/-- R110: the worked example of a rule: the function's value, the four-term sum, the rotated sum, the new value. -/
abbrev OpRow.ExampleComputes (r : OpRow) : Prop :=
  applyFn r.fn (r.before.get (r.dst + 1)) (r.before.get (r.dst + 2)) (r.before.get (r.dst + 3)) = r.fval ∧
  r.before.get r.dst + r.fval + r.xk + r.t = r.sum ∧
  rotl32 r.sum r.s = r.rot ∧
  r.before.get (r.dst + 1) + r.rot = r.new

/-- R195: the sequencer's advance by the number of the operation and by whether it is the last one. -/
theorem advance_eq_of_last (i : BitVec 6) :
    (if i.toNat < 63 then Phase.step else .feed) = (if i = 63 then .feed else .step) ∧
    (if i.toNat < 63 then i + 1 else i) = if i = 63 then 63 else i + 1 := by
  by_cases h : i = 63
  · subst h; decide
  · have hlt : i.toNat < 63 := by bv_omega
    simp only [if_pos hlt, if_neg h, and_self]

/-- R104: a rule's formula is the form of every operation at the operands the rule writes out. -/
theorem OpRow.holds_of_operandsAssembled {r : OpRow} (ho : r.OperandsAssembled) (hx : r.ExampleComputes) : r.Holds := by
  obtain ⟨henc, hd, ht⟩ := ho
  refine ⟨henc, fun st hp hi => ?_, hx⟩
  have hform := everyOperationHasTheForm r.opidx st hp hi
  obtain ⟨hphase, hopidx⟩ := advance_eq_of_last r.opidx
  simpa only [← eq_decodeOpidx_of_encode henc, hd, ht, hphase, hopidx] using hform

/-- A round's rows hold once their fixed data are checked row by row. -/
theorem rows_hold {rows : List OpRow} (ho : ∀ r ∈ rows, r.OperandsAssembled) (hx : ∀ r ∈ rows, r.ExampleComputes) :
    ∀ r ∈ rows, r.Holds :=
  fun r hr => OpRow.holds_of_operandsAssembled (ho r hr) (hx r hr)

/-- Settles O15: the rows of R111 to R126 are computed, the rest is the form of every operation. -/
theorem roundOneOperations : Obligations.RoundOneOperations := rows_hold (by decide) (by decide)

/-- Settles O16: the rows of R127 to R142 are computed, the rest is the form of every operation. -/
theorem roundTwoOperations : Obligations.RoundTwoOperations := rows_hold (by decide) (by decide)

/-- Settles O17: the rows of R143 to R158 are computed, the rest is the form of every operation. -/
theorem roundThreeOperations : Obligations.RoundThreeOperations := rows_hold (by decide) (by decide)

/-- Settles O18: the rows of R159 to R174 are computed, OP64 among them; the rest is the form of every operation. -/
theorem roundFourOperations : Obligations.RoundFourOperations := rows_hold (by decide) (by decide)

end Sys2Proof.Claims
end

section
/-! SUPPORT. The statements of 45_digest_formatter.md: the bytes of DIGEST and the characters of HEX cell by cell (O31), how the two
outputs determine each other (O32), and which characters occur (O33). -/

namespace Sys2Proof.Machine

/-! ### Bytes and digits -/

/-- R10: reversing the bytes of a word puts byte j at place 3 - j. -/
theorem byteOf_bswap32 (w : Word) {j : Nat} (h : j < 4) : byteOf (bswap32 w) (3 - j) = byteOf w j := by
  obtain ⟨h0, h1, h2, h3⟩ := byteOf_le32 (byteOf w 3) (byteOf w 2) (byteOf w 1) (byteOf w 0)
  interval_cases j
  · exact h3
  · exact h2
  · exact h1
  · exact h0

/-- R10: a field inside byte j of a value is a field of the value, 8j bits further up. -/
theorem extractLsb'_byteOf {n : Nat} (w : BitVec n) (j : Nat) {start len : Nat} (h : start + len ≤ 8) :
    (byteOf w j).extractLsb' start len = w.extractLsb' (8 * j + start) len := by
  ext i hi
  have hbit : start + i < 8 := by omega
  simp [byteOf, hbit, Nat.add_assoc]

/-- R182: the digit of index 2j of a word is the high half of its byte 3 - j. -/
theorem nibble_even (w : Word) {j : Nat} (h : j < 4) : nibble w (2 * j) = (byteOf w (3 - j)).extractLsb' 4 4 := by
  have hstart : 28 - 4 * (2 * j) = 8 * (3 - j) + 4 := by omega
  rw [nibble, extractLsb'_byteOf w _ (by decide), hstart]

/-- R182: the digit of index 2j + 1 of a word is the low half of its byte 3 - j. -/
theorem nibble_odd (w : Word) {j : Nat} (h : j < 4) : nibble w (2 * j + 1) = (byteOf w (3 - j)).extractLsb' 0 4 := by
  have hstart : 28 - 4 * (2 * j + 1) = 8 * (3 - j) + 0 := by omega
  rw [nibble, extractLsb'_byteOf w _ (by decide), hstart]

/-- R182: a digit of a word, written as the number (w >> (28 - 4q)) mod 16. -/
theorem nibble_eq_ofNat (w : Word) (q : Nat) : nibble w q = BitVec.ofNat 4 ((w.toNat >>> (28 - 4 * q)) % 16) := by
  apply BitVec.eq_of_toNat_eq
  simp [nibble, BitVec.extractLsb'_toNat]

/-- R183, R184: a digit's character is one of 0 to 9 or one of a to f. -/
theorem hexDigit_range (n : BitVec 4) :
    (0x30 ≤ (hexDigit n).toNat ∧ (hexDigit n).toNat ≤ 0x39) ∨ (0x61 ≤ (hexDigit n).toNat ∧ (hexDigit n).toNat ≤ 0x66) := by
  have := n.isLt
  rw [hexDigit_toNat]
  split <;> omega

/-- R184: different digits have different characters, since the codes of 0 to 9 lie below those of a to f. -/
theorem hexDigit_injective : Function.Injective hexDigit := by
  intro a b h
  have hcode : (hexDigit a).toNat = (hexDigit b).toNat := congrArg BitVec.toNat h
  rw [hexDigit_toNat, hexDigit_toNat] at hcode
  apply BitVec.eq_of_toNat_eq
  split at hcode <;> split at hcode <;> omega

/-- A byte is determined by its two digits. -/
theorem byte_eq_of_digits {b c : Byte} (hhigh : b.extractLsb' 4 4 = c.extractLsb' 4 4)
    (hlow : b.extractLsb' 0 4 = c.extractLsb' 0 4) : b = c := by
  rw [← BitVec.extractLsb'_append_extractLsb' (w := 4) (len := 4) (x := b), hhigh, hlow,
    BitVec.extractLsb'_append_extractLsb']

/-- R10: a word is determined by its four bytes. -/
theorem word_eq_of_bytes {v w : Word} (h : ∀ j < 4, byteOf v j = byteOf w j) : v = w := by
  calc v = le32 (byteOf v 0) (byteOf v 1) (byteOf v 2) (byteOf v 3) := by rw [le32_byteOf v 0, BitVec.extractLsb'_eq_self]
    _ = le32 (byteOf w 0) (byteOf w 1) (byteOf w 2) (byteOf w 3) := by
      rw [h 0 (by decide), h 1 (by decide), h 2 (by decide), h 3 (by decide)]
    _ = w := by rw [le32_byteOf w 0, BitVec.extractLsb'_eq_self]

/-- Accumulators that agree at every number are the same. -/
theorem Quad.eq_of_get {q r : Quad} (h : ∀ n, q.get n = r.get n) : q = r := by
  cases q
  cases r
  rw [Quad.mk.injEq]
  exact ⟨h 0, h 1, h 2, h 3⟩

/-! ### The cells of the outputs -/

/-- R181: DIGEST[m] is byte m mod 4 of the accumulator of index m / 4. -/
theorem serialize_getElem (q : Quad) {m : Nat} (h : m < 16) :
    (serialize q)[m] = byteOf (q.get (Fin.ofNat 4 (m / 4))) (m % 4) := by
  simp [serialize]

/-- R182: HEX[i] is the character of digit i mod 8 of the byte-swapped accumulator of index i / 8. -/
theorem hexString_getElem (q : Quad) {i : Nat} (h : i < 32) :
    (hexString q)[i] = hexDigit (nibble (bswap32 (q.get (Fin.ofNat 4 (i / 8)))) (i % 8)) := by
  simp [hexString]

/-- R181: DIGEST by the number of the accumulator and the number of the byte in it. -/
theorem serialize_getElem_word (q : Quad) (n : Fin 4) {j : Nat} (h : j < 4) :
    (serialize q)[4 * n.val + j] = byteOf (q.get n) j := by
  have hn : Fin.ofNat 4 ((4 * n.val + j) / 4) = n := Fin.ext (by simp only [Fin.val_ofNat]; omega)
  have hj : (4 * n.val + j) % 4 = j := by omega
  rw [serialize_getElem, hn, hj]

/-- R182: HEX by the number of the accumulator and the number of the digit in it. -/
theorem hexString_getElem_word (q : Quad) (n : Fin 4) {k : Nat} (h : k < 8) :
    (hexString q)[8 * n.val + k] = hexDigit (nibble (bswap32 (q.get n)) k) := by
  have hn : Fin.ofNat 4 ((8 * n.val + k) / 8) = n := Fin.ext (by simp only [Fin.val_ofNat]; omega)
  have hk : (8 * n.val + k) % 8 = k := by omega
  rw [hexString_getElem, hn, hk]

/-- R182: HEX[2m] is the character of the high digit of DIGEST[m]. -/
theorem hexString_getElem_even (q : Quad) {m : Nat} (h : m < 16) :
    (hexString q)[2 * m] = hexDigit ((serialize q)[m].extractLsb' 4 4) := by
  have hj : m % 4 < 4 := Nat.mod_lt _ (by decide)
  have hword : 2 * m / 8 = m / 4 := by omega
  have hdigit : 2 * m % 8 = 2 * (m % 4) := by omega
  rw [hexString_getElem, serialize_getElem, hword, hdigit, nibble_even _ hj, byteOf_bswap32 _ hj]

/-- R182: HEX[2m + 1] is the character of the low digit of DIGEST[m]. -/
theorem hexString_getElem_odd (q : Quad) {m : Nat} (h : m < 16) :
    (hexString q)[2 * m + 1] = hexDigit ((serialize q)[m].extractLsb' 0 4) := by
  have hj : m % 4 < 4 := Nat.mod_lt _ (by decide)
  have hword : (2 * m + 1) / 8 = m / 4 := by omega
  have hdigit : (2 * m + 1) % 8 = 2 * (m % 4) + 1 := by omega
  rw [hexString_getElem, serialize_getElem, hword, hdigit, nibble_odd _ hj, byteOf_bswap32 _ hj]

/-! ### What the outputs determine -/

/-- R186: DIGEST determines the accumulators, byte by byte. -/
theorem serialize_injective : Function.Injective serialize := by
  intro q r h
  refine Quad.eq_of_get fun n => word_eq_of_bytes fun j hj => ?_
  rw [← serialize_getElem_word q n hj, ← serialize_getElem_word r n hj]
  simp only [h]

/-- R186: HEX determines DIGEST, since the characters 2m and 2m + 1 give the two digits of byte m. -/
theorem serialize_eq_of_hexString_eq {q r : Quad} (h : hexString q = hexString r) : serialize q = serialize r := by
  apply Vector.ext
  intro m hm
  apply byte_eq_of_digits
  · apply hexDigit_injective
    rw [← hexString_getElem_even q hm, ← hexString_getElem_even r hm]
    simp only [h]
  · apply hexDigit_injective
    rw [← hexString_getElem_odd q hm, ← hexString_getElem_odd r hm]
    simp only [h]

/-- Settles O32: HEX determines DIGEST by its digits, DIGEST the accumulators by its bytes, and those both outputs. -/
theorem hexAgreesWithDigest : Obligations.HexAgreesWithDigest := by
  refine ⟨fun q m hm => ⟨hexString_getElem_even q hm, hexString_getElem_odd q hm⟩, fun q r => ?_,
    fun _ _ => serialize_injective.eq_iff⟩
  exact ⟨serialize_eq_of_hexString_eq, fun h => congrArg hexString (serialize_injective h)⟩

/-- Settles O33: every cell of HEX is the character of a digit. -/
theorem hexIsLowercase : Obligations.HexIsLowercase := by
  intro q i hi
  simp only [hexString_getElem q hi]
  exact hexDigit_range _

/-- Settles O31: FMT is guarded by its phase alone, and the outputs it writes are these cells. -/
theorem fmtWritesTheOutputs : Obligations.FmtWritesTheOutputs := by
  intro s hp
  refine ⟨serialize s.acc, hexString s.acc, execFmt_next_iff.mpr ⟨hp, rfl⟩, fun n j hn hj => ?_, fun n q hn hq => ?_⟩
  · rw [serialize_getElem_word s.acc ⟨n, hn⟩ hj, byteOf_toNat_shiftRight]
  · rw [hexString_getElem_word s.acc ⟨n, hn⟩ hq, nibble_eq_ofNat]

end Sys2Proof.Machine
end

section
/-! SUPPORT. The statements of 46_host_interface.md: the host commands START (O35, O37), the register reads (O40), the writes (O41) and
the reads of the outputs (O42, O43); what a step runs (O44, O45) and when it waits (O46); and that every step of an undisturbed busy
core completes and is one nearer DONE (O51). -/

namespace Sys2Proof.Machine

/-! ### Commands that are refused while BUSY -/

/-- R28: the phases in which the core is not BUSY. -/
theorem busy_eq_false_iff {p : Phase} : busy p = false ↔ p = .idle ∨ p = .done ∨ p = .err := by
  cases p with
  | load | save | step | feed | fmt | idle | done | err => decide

--------------------------------------------------

Among the records above, repeat exactly the line with "rw [hexString_getElem, hn, hk]", the line with "refine Quad.eq_of_get fun", and every line in between, and only those.

▶ _YOUR SOLUTION_:
  rw [hexString_getElem, hn, hk]

/-- R182: HEX[2m] is the character of the high digit of DIGEST[m]. -/
theorem hexString_getElem_even (q : Quad) {m : Nat} (h : m < 16) :
    (hexString q)[2 * m] = hexDigit ((serialize q)[m].extractLsb' 4 4) := by
  have hj : m % 4 < 4 := Nat.mod_lt _ (by decide)
  have hword : 2 * m / 8 = m / 4 := by omega
  have hdigit : 2 * m % 8 = 2 * (m % 4) := by omega
  rw [hexString_getElem, serialize_getElem, hword, hdigit, nibble_even _ hj, byteOf_bswap32 _ hj]

/-- R182: HEX[2m + 1] is the character of the low digit of DIGEST[m]. -/
theorem hexString_getElem_odd (q : Quad) {m : Nat} (h : m < 16) :
    (hexString q)[2 * m + 1] = hexDigit ((serialize q)[m].extractLsb' 0 4) := by
  have hj : m % 4 < 4 := Nat.mod_lt _ (by decide)
  have hword : (2 * m + 1) / 8 = m / 4 := by omega
  have hdigit : (2 * m + 1) % 8 = 2 * (m % 4) + 1 := by omega
  rw [hexString_getElem, serialize_getElem, hword, hdigit, nibble_odd _ hj, byteOf_bswap32 _ hj]

/-! ### What the outputs determine -/

/-- R186: DIGEST determines the accumulators, byte by byte. -/
theorem serialize_injective : Function.Injective serialize := by
  intro q r h
  refine Quad.eq_of_get fun n => word_eq_of_bytes fun j hj => ?_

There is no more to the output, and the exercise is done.